Resulta sempre difícil defender a liberdade da crítica e lamentar ao mesmo tempo o uso que dela é feito em determinados espaços de comunicação. Mas existe uma diferença muito grande entre aceitar as opiniões dos outros, por mais avessas que elas possam ser às nossas próprias convicções, uma diferença entre defender o direito à expressão de quaisquer pontos de vista, e admitir que tal seja feito recorrendo a meios de comunicação que, pelo seu prestígio e alcance, legitimam a incoerência dos argumentos e mascaram a falsidade ou a desonestidade das afirmações.

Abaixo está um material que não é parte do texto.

-- ==== Sys2Proof/Machine/Cache.lean ====
section
/-! DEFINITION. The L1 data memory of a core: cached lines with byte masks in the ways that are not pinned (R106 to R109), the
write packets that leave it with their counts (R134), and the release and acquire steps that act on it (R137, R138). -/
namespace Sys2Proof.Machine

/-! ## Write packets and their counts -/

/-- One more write of a context, or of the core's background, outstanding (R134). -/
def State.countWrite (s : State) (r : Req) (sc : Scope) : State :=
  if r.bg then s.onCore r.core (fun c => { c with background := c.background.inc sc })
  else s.onCtx r.core r.ctx (fun x => { x with unack := x.unack.inc sc })

/-- The write is acknowledged: the counter of the context that sent it, or the background counter once its activation has
ended, falls (R134); waits on counters are tested again. -/
def State.creditWrite (s : State) (r : Req) (sc : Scope) : State :=
  let s1 :=
    if r.bg || (s.ctxAt r.core r.ctx).act.serial ≠ r.serial then
      s.onCore r.core (fun c => { c with background := c.background.dec sc })
    else s.onCtx r.core r.ctx (fun x => { x with unack := x.unack.dec sc })
  s1.wake r.core (fun w => w == WaitKind.counters)

/-- The request of a context. -/
def State.reqOf (s : State) (core : CoreId) (k : CtxId) : Req :=
  { core := core, ctx := k, serial := (s.ctxAt core k).act.serial, pri := (s.ctxAt core k).act.pri }
/-- A background request of a core. DESIGN CHOICE: no activation issues it, and it has priority class 0 (R95 is silent; log entry 104). -/
def bgReq (core : CoreId) : Req := { core := core, ctx := 0#2, serial := 0, bg := true }

/-- Send a write of bytes from a virtual address on to its home and count it (R134). -/
def State.sendWrite (s : State) (r : Req) (xl : Xl) (va : Nat) (cells : List Host.Cell) (poison : Bool) (stamp : Option Scope) : State :=
  let sc := s.scopeOfHome r.core xl false
  (s.countWrite r sc).sendPacket 0#2 r.pri (.write r xl va cells poison stamp sc)

/-! ## Lines -/

/-- The set of an address (R106, R108). -/
def l1Set (pa : Nat) : Nat := pa / 64 % 64

/-- Whether a slot of local memory is pinned; slot `n` is the line at OFF 64 n (R106, R107, R110). -/
def Core.pinned (c : Core) (slot : Nat) : Bool := c.pinLU.getLsbD slot || c.pinBy.getLsbD slot

/-- The line's dirty bytes. -/
def L1Line.dirtyCells (l : L1Line) : List Host.Cell :=
  ((List.range 64).filter (fun i => l.dirty.getLsbD i)).map (fun i => (l.xl.pa + i, l.data.get (l.xl.pa + i)))

/-- The virtual address of the line's first dirty byte. -/
def L1Line.dirtyVa (l : L1Line) : Nat := l.va + (l.dirtyCells.head?).elim 0 (fun c => c.1 - l.xl.pa)

/-- The line of L1 that holds a physical line (R108). -/
def Core.l1Line? (c : Core) (pa : Nat) : Option L1Line := c.l1.find? (fun l => l.xl.pa / 64 = pa / 64)

/-- A translation of the line's base address. -/
def Xl.base (x : Xl) : Xl := { x with pa := x.pa / 64 * 64 }

/-- The byte mask of `n` bytes at an address within its line. -/
def byteMask (pa n : Nat) : BitVec 64 := BitVec.ofNat 64 ((2 ^ n - 1) * 2 ^ (pa % 64))

/-- Whether the counter that a request's writes go to takes a write of each of some scopes (R134): no counter goes above 65,535. -/
def State.takes (s : State) (r : Req) (out : List Scope) : Bool :=
  let held := if r.bg then (s.core r.core).background else (s.ctxAt r.core r.ctx).unack
  out.all (fun sc => held.at sc + out.count sc ≤ 65535)

/-- Whether the counter that a request's writes go to takes a write-back of each dirty line that satisfies a test, and one more write of a
scope (R134). -/
def State.roomFor (s : State) (r : Req) (p : L1Line → Bool) (more : Option Scope) : Bool :=
  s.takes r ((((s.core r.core).l1.filter (fun l => p l && l.dirty ≠ 0#64)).map (fun l => s.scopeOfHome r.core l.xl false)) ++ more.toList)

/-- Bytes of a line have been stored: a poisoned one is sound again once each of its bytes has been (R234, R238). -/
def L1Line.freshen (l : L1Line) (mask : BitVec 64) : L1Line :=
  if l.poison && l.since ||| mask ≠ 0xFFFFFFFFFFFFFFFF#64 then { l with since := l.since ||| mask } else { l with poison := false, since := 0#64 }

/-- A line is poisoned where it stands (R234). -/
def L1Line.strike (l : L1Line) : L1Line := { l with poison := true, since := 0#64 }

/-- Write back the dirty bytes of the lines that satisfy a test; the lines stay, clean (R137). -/
def State.l1WriteBack (s : State) (r : Req) (p : L1Line → Bool) : State :=
  let out := (s.core r.core).l1.filter (fun l => p l && l.dirty ≠ 0#64)
  let s1 := out.foldl (fun s l => s.sendWrite r l.xl l.dirtyVa l.dirtyCells l.poison none) s
  s1.onCore r.core (fun c => { c with l1 := c.l1.map (fun l => if p l then { l with dirty := 0#64 } else l) })

/-- Invalidate every byte that is not dirty in the lines that satisfy a test (R138). -/
def Core.l1Invalidate (c : Core) (p : L1Line → Bool) : Core :=
  { c with l1 := (c.l1.map (fun l => if p l then { l with valid := l.dirty } else l)).filter (fun l => l.valid ≠ 0#64) }

/-- Drop lines whole. -/
def Core.l1Drop (c : Core) (p : L1Line → Bool) : Core := { c with l1 := c.l1.filter (fun l => !p l) }

/-- Write back and drop the lines that satisfy a test (R110, R151, R323). -/
def State.l1Flush (s : State) (r : Req) (p : L1Line → Bool) : State := (s.l1WriteBack r p).onCore r.core (fun c => c.l1Drop p)

/-- The lines of an address's set. -/
def Core.l1InSet (c : Core) (pa : Nat) : List L1Line := c.l1.filter (fun l => l1Set l.xl.pa = l1Set pa)

/-- The lowest way of an address's set that is not pinned and holds no line (R108). -/
def Core.freeWay? (c : Core) (pa : Nat) : Option Nat :=
  (List.range 8).find? (fun w => !c.pinned (w * 64 + l1Set pa) && !(c.l1InSet pa).any (fun l => l.way = w))

/-- Make room in a set and name the way: the lowest unpinned way that holds no line, or that of the least recently used line,
whose dirty bytes are written back in the background (R108, R134). -/
def State.l1Room (s : State) (core : CoreId) (pa : Nat) : State × Nat :=
  match (s.core core).freeWay? pa, ((s.core core).l1InSet pa).getLast? with
  | some w, _ => (s, w)
  | none, some v => (s.l1Flush (bgReq core) (fun l => l.xl.pa = v.xl.pa), v.way)
  | none, none => (s, 7)

/-- A line cached through another translation of the same frame is written back and dropped before the frame is used through
this one. DESIGN CHOICE: its write-back is counted in the background counters (R134 names none; log entry 76). -/
def State.l1Agree (s : State) (core : CoreId) (xl : Xl) : State :=
  match (s.core core).l1Line? xl.pa with
  | some l => if l.xl = xl.base then s else s.l1Flush (bgReq core) (fun m => m.xl.pa = l.xl.pa)
  | none => s

/-- Whether the background counter takes what `State.l1Agree` writes back (R134). -/
def State.agreeRoom (s : State) (core : CoreId) (xl : Xl) : Bool :=
  ((s.core core).l1Line? xl.pa).all (fun l => l.xl = xl.base || s.roomFor (bgReq core) (fun m => m.xl.pa = l.xl.pa) none)

/-- Whether the background counter takes what the installation of a line replaces (R134). -/
def State.installRoom (s : State) (core : CoreId) (xl : Xl) : Bool :=
  s.agreeRoom core xl && (match (s.core core).l1Line? xl.pa, (s.core core).freeWay? xl.pa, ((s.core core).l1InSet xl.pa).getLast? with
    | none, none, some v => s.roomFor (bgReq core) (fun l => l.xl.pa = v.xl.pa) none
    | _, _, _ => true)

/-- The poison of a line that is filled around its dirty bytes (R108, R234): what the fill brings takes the place of every other byte, sound or poisoned,
and dirty bytes that were poisoned stay so. -/
def L1Line.refilled (l : L1Line) (bad : Bool) : L1Line :=
  let was := l.poison && l.dirty ≠ 0#64
  let kept := if was then l.since &&& l.dirty else l.dirty
  ({ l with poison := was || bad, since := kept } : L1Line).freshen (if bad then 0#64 else ~~~l.dirty)

/-- Fill a line around its dirty bytes, or install it, most recently used or for streaming least recently used (R108). -/
def State.l1Fill (s : State) (core : CoreId) (xl : Xl) (va : Nat) (bytes : List Byte) (poison stream : Bool) : State :=
  let base := xl.base
  let merge (l : L1Line) : L1Line :=
    { l.refilled poison with
      data := ((cellsAt base.pa bytes).filter (fun c => !l.dirty.getLsbD (c.1 - base.pa))).foldl (fun m c => m.set c.1 c.2) l.data
      valid := 0xFFFFFFFFFFFFFFFF#64, cls := s.scopeOfHome core xl true }
  match (s.core core).l1Line? base.pa with
  | some _ => s.onCore core (fun c => { c with l1 := c.l1.map (fun l => if l.xl.pa = base.pa then merge l else l) })
  | none =>
    let (s1, way) := s.l1Room core base.pa
    let l : L1Line := merge { xl := base, va := va / 64 * 64, way := way, cls := 0#2 }
    s1.onCore core (fun c => { c with l1 := if stream then c.l1 ++ [l] else l :: c.l1 })

/-- Store into L1: a miss allocates the line without fetching it (R108). -/
def State.l1Store (s : State) (core : CoreId) (xl : Xl) (va : Nat) (cells : List Host.Cell) : State :=
  let base := xl.base
  let mask := cells.foldl (fun m c => m ||| (1#64 <<< (c.1 - base.pa))) 0#64
  let put (l : L1Line) : L1Line :=
    { l.freshen mask with data := l.data.writeCells cells, valid := l.valid ||| mask, dirty := l.dirty ||| mask }
  let s1 := s.l1Agree core xl
  match (s1.core core).l1Line? base.pa with
  | some l => s1.onCore core (fun c => { c with l1 := put l :: (c.l1Drop (fun m => m.xl.pa = base.pa)).l1 })
  | none =>
    let (s2, way) := s1.l1Room core base.pa
    let l : L1Line := put { xl := base, va := va / 64 * 64, way := way, cls := s.scopeOfHome core xl false }
    s2.onCore core (fun c => { c with l1 := l :: c.l1 })

/-- Update an L1 copy in place where the bytes go to the home themselves (R108): they are valid and no longer dirty. -/
def Core.l1Update (c : Core) (pa : Nat) (cells : List Host.Cell) : Core :=
  let mask := cells.foldl (fun m x => m ||| (1#64 <<< (x.1 - pa / 64 * 64))) 0#64
  { c with l1 := c.l1.map (fun l => if l.xl.pa / 64 = pa / 64 then
      { l.freshen mask with data := l.data.writeCells cells, valid := l.valid ||| mask, dirty := l.dirty &&& ~~~mask } else l) }

/-- Those of some bytes that are not dirty in L1. -/
def Core.cleanCells (c : Core) (cells : List Host.Cell) : List Host.Cell :=
  cells.filter (fun x => !(c.l1Line? x.1).any (fun l => l.dirty.getLsbD (x.1 % 64)))

/-- Mark a line most recently used (R108). -/
def Core.l1Touch (c : Core) (pa : Nat) : Core :=
  match c.l1Line? pa with
  | some l => { c with l1 := l :: (c.l1Drop (fun m => m.xl.pa = l.xl.pa)).l1 }
  | none => c

/-- Whether a line's distance class lies within a scope (R109, R137). -/
def L1Line.within (sc : Scope) (l : L1Line) : Bool := l.cls.toNat ≤ sc.toNat

/-! ## Release and acquire -/

/-- Step 2 of a release: write back the dirty bytes of the lines of the scope (R137). -/
def State.releaseLines (s : State) (r : Req) (sc : Scope) : State := s.l1WriteBack r (fun l => l.within sc)

/-- Whether the counters take the write-backs of a release by the issuing instruction, taken once, before phase `ph` (R134). -/
def State.releaseRoom (s : State) (sc : Scope) (ph : Nat) : Bool :=
  ph ≤ s.cx.op.phase || s.roomFor (s.reqOf s.meId s.me.cur) (fun l => l.within sc) none

/-- The request and the address of a prefetch's translation that a packet carries (R345). -/
def Packet.prefMiss? (p : Packet) : Option (Req × Nat) :=
  match p.body with
  | .xlateReq r _ va _ _ true _ | .walk r _ va _ _ true _ | .xlateAns r va _ true _ _ => some (r, va)
  | _ => none

/-- The request and the address of a prefetch that a packet belongs to: its translation or its fill (R345). -/
def Packet.pref? (p : Packet) : Option (Req × Nat) :=
  match p.body with
  | .fill r _ va _ false => if r.bg then some (r, va) else none
  | _ => p.prefMiss?

/-- Whether a packet belongs to a prefetch of a context (R345). -/
def Packet.prefetch (core : CoreId) (k : CtxId) (p : Packet) : Bool := p.pref?.any (fun q => q.1.core = core && q.1.ctx = k)

/-- The request of a steer miss that a packet carries (R161, R288). -/
def Packet.miss? (p : Packet) : Option Req :=
  match p.body with
  | .xlateReq r .. | .walk r .. | .xlateAns r .. => some r
  | _ => none

/-- Whether a steer miss of the issuing context is outstanding, of a prefetch or of an activation that has ended, so that it issues no access to a
paged address (R288). -/
def State.missOut (s : State) : Bool := s.net.any (fun p => p.miss?.any (fun r => r.core = s.meId && r.ctx = s.me.cur))

/-- Whether a packet carries a change of a pipe that the activation in a context is bound to, to the far end (R346). -/
def Core.tells (c : Core) (k : CtxId) (p : Packet) : Bool :=
  match p.body with
  | .pipe dst q gang _ => c.gang = some gang && (List.range 8).any (fun j => (c.ctx k).qbound.getLsbD j
      && ((c.pipes.toList[j]?).join).any (fun e => e.far = dst && e.farQ = q))
  | _ => false

/-- Steps 1 and 3 of a release: the context's prefetches have been filled and its advances have reached the far ends of its pipes, and its
counters and the core's background counters are zero for the scope and every narrower one (R137, R152, R345). -/
def State.settled (s : State) (core : CoreId) (k : CtxId) (sc : Scope) : Bool :=
  let c := s.core core
  (c.ctx k).unack.clear sc && c.background.clear sc && !s.net.any (fun p => p.prefetch core k || c.tells k p)

/-- Steps 1 and 3 of a release by an instruction: the context's earlier release stores are performed as well (R137). -/
def State.released (s : State) (core : CoreId) (k : CtxId) (sc : Scope) : Bool :=
  s.settled core k sc && (s.ctxAt core k).rel.isEmpty

/-- A prefetch of a context that is on its way as the context acquires: its line is invalidated once it has arrived (R345). -/
def Packet.passAcquire (core : CoreId) (k : CtxId) (sc : Scope) (p : Packet) : Packet :=
  if p.prefetch core k then { p with acquired := some (p.acquired.elim sc (Scope.max sc)) } else p

/-- Acquire by a context: invalidate what is not dirty in the lines of the scope (R138), and in those of the context's prefetches once they have
arrived (R345). -/
def State.acquireLines (s : State) (core : CoreId) (k : CtxId) (sc : Scope) : State :=
  ({ s with net := s.net.map (Packet.passAcquire core k sc) }).onCore core (fun c => c.l1Invalidate (fun l => l.within sc))

/-- Whether a core has nothing outstanding at a scope in any context (R147). -/
def Core.drained (c : Core) (sc : Scope) : Bool := c.background.clear sc && allCtx.all (fun k => (c.ctx k).unack.clear sc)

/-- All of a core's counters are zero at every scope (R177, R279). -/
def Core.quietWrites (c : Core) : Bool :=
  c.background.clear 3#2 && allCtx.all (fun k => (c.ctx k).unack.clear 3#2 && (c.ctx k).rel.isEmpty)

/-- Send packets with the place in the issue order that a release store took when it retired (R103). -/
def State.sendingAs (s : State) (place : Nat) (f : State → State) : State := { f { s with nextPkt := place } with nextPkt := s.nextPkt }

/-! ## What is on its way to a home -/

/-- Whether a packet is a write or an atomic of a core to a line, still to be performed (R133). -/
def Packet.writesLine (core : CoreId) (pa : Nat) (p : Packet) : Bool :=
  match p.body with
  | .write r xl _ _ _ _ _ => r.core = core && xl.pa / 64 = pa / 64
  | .atomic r xl .. => r.core = core && xl.pa / 64 = pa / 64
  | .aqReq r xl _ _ _ _ => r.core = core && xl.pa / 64 = pa / 64
  | _ => false

end Sys2Proof.Machine
end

Convivo bem com a diferença, com a divergência, com a exposição serena mas convicta e bem argumentada de pontos de vista muito diferentes dos meus, mas aceito muito mal, e não me arrependo disso, a ignorância disfarçada de esperteza que finge ter fundamento o que não passa de fugaz atoarda. Repugna-me a desonestidade camuflada de fajuta erudição e destinada a agredir ou a caluniar os outros, que arvorando o direito democrático de escrever o que se quer desconsidera a inteligência de quem lê. Contribuindo, com tais manobras, para a difusão da ignorância e da falta de respeito pelo princípio edificador da democracia que é o direito de cada um pensar e dizer aquilo que bem entender sem que tal o prejudique ou diminua perante os outros.
Quando, nos jornais, passo ocasionalmente os olhos pelas colunas regulares do padre Gonçalo Portocarrero d’Almada (no Público), de Henrique Raposo (no Expresso) ou de João César das Neves (no Diário de Notícias), entre outros de idêntica estirpe, lá caio invariavelmente nesta certeza: esta gente pode escrever o que lhe der na gana, desejando eu, do fundo do coração, que jamais lhes falte a sopinha na mesa e a possibilidade de gozarem uma velhice sossegada, mas não tem idoneidade intelectual, ética ou política para lhes serem oferecidas (pior ainda, para lhe serem pagas) tribunas tão privilegiadas. Porque agride a inteligência da esmagadora maioria dos leitores e inocula o veneno antidemocrático nos outros. Porque espalha lentamente, gota a gota, o vírus negro do fascismo, retirando credibilidade aos jornais idóneos que a acolhem.